Data records

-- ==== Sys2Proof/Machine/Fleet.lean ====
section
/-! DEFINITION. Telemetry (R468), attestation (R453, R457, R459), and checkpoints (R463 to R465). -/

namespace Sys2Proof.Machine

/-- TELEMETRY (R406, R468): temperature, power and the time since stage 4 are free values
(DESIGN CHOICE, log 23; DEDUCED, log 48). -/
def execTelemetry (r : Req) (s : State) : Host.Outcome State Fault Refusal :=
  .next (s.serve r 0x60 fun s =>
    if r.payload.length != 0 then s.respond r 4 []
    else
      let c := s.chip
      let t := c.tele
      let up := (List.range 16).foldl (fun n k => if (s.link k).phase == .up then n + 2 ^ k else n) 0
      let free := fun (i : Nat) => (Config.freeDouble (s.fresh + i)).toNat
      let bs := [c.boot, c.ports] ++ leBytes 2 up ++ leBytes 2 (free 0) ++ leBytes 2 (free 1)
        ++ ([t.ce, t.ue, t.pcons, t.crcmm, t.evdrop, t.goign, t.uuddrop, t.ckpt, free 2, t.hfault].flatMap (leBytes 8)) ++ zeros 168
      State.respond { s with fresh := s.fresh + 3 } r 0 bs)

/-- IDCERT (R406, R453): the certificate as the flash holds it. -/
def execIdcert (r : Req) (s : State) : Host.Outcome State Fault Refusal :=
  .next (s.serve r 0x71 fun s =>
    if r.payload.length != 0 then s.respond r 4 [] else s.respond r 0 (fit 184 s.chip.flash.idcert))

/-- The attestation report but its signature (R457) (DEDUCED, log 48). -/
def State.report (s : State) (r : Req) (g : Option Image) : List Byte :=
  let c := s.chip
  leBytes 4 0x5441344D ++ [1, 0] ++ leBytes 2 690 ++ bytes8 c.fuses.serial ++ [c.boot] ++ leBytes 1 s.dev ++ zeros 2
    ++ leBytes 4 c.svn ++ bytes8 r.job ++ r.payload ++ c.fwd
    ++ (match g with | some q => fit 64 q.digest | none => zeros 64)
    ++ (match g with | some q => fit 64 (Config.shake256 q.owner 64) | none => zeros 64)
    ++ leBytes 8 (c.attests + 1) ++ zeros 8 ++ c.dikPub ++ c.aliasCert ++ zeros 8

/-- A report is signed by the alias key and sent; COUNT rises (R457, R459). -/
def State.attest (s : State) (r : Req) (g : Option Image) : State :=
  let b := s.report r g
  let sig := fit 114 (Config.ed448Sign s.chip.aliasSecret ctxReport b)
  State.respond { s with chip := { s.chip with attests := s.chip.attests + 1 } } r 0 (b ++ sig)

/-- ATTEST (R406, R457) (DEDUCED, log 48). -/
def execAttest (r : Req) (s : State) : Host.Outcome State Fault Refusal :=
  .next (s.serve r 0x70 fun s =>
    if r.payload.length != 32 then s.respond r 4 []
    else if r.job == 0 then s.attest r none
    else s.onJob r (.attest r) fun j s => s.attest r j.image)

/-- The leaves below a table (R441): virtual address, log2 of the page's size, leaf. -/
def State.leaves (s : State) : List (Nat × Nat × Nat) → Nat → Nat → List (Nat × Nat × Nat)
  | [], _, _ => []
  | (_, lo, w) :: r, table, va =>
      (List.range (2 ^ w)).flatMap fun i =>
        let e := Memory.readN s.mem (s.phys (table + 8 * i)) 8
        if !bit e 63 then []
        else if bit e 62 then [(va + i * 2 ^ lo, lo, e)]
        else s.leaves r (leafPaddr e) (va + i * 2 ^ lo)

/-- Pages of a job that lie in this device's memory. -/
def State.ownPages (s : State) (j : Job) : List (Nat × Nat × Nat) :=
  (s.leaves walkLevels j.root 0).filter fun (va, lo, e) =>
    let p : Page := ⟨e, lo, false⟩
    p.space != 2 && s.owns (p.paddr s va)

==

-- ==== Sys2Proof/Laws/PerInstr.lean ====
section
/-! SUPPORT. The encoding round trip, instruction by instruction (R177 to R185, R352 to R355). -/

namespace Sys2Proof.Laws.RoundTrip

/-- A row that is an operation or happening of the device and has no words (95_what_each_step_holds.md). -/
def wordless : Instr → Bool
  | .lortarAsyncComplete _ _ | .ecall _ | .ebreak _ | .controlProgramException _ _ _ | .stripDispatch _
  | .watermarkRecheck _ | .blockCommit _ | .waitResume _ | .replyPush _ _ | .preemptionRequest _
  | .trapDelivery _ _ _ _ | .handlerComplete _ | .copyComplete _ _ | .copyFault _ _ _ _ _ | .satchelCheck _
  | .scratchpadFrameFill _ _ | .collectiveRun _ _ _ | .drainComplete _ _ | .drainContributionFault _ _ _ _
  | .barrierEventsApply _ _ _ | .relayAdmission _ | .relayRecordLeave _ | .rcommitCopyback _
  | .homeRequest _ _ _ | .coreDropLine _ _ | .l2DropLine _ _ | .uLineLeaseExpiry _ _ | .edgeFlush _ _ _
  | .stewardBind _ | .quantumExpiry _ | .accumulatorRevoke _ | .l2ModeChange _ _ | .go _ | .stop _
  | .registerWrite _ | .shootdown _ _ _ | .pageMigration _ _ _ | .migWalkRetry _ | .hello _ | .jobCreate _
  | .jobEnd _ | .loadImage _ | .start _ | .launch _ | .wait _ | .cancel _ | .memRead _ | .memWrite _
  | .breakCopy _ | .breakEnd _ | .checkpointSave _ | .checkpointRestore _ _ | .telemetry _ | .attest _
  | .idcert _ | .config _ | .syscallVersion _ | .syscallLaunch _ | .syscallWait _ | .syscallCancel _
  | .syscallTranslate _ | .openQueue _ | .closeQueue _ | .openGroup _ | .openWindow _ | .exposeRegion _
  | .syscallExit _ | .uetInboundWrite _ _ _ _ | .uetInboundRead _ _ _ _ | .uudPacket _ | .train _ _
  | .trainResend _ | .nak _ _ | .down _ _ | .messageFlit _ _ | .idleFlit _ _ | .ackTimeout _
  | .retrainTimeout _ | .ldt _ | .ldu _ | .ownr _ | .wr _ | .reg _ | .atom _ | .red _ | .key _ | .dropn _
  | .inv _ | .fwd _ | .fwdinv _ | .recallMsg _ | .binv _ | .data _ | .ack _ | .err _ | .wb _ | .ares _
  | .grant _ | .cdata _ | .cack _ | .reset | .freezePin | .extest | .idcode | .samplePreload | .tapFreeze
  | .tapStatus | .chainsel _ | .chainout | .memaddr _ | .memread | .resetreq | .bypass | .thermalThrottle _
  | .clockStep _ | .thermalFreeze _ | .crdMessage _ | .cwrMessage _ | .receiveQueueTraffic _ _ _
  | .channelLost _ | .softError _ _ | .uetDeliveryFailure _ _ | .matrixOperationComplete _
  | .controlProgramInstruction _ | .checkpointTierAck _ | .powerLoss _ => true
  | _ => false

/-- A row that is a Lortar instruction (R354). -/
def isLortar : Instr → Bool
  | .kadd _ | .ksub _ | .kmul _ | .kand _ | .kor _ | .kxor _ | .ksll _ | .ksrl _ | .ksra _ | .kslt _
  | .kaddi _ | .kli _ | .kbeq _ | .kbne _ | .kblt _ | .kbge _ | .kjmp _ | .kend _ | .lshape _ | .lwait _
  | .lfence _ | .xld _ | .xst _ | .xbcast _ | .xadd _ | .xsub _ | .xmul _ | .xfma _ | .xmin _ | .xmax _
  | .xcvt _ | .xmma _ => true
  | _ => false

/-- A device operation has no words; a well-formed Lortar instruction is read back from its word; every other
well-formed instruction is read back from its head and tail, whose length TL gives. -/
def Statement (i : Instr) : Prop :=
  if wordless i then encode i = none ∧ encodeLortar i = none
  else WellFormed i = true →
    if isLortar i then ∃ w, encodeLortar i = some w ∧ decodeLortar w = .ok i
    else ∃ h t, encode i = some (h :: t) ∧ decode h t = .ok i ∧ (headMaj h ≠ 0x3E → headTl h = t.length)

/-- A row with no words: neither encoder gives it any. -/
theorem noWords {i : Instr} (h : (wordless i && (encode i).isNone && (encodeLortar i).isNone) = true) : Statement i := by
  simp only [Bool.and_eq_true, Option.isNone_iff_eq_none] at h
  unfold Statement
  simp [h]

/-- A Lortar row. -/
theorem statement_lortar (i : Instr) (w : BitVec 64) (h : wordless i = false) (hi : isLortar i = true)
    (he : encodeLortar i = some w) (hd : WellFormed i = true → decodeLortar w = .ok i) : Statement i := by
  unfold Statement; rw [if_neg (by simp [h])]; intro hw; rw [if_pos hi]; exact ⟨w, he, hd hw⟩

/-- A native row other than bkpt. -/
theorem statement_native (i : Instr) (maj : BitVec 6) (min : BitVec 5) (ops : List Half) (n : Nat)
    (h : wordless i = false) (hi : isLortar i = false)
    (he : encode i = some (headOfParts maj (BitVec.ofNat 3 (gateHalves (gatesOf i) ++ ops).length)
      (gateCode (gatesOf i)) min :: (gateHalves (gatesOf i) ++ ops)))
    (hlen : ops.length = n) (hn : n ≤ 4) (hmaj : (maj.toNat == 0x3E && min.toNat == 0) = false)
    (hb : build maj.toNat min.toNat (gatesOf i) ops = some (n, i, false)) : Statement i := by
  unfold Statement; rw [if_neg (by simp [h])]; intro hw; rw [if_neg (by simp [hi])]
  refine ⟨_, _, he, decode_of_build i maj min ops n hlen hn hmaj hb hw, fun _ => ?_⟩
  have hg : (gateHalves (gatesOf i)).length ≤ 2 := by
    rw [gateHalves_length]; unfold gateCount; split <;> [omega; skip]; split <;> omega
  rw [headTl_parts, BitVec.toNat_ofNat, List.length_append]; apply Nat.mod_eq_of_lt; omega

- **Task directions**
In the data above, find the line that contains "true) : Statement i := by" and the line that contains "rw [headTl_parts, BitVec.toNat_ofNat, List.length_append];". Repeat exactly those lines and every line between them, and only those.

- **Response to this exercise**
theorem noWords {i : Instr} (h : (wordless i && (encode i).isNone && (encodeLortar i).isNone) = true) : Statement i := by
  simp only [Bool.and_eq_true, Option.isNone_iff_eq_none] at h
  unfold Statement
  simp [h]

/-- A Lortar row. -/
theorem statement_lortar (i : Instr) (w : BitVec 64) (h : wordless i = false) (hi : isLortar i = true)
    (he : encodeLortar i = some w) (hd : WellFormed i = true → decodeLortar w = .ok i) : Statement i := by
  unfold Statement; rw [if_neg (by simp [h])]; intro hw; rw [if_pos hi]; exact ⟨w, he, hd hw⟩

/-- A native row other than bkpt. -/
theorem statement_native (i : Instr) (maj : BitVec 6) (min : BitVec 5) (ops : List Half) (n : Nat)
    (h : wordless i = false) (hi : isLortar i = false)
    (he : encode i = some (headOfParts maj (BitVec.ofNat 3 (gateHalves (gatesOf i) ++ ops).length)
      (gateCode (gatesOf i)) min :: (gateHalves (gatesOf i) ++ ops)))
    (hlen : ops.length = n) (hn : n ≤ 4) (hmaj : (maj.toNat == 0x3E && min.toNat == 0) = false)
    (hb : build maj.toNat min.toNat (gatesOf i) ops = some (n, i, false)) : Statement i := by
  unfold Statement; rw [if_neg (by simp [h])]; intro hw; rw [if_neg (by simp [hi])]
  refine ⟨_, _, he, decode_of_build i maj min ops n hlen hn hmaj hb hw, fun _ => ?_⟩
  have hg : (gateHalves (gatesOf i)).length ≤ 2 := by
    rw [gateHalves_length]; unfold gateCount; split <;> [omega; skip]; split <;> omega
  rw [headTl_parts, BitVec.toNat_ofNat, List.length_append]; apply Nat.mod_eq_of_lt; omega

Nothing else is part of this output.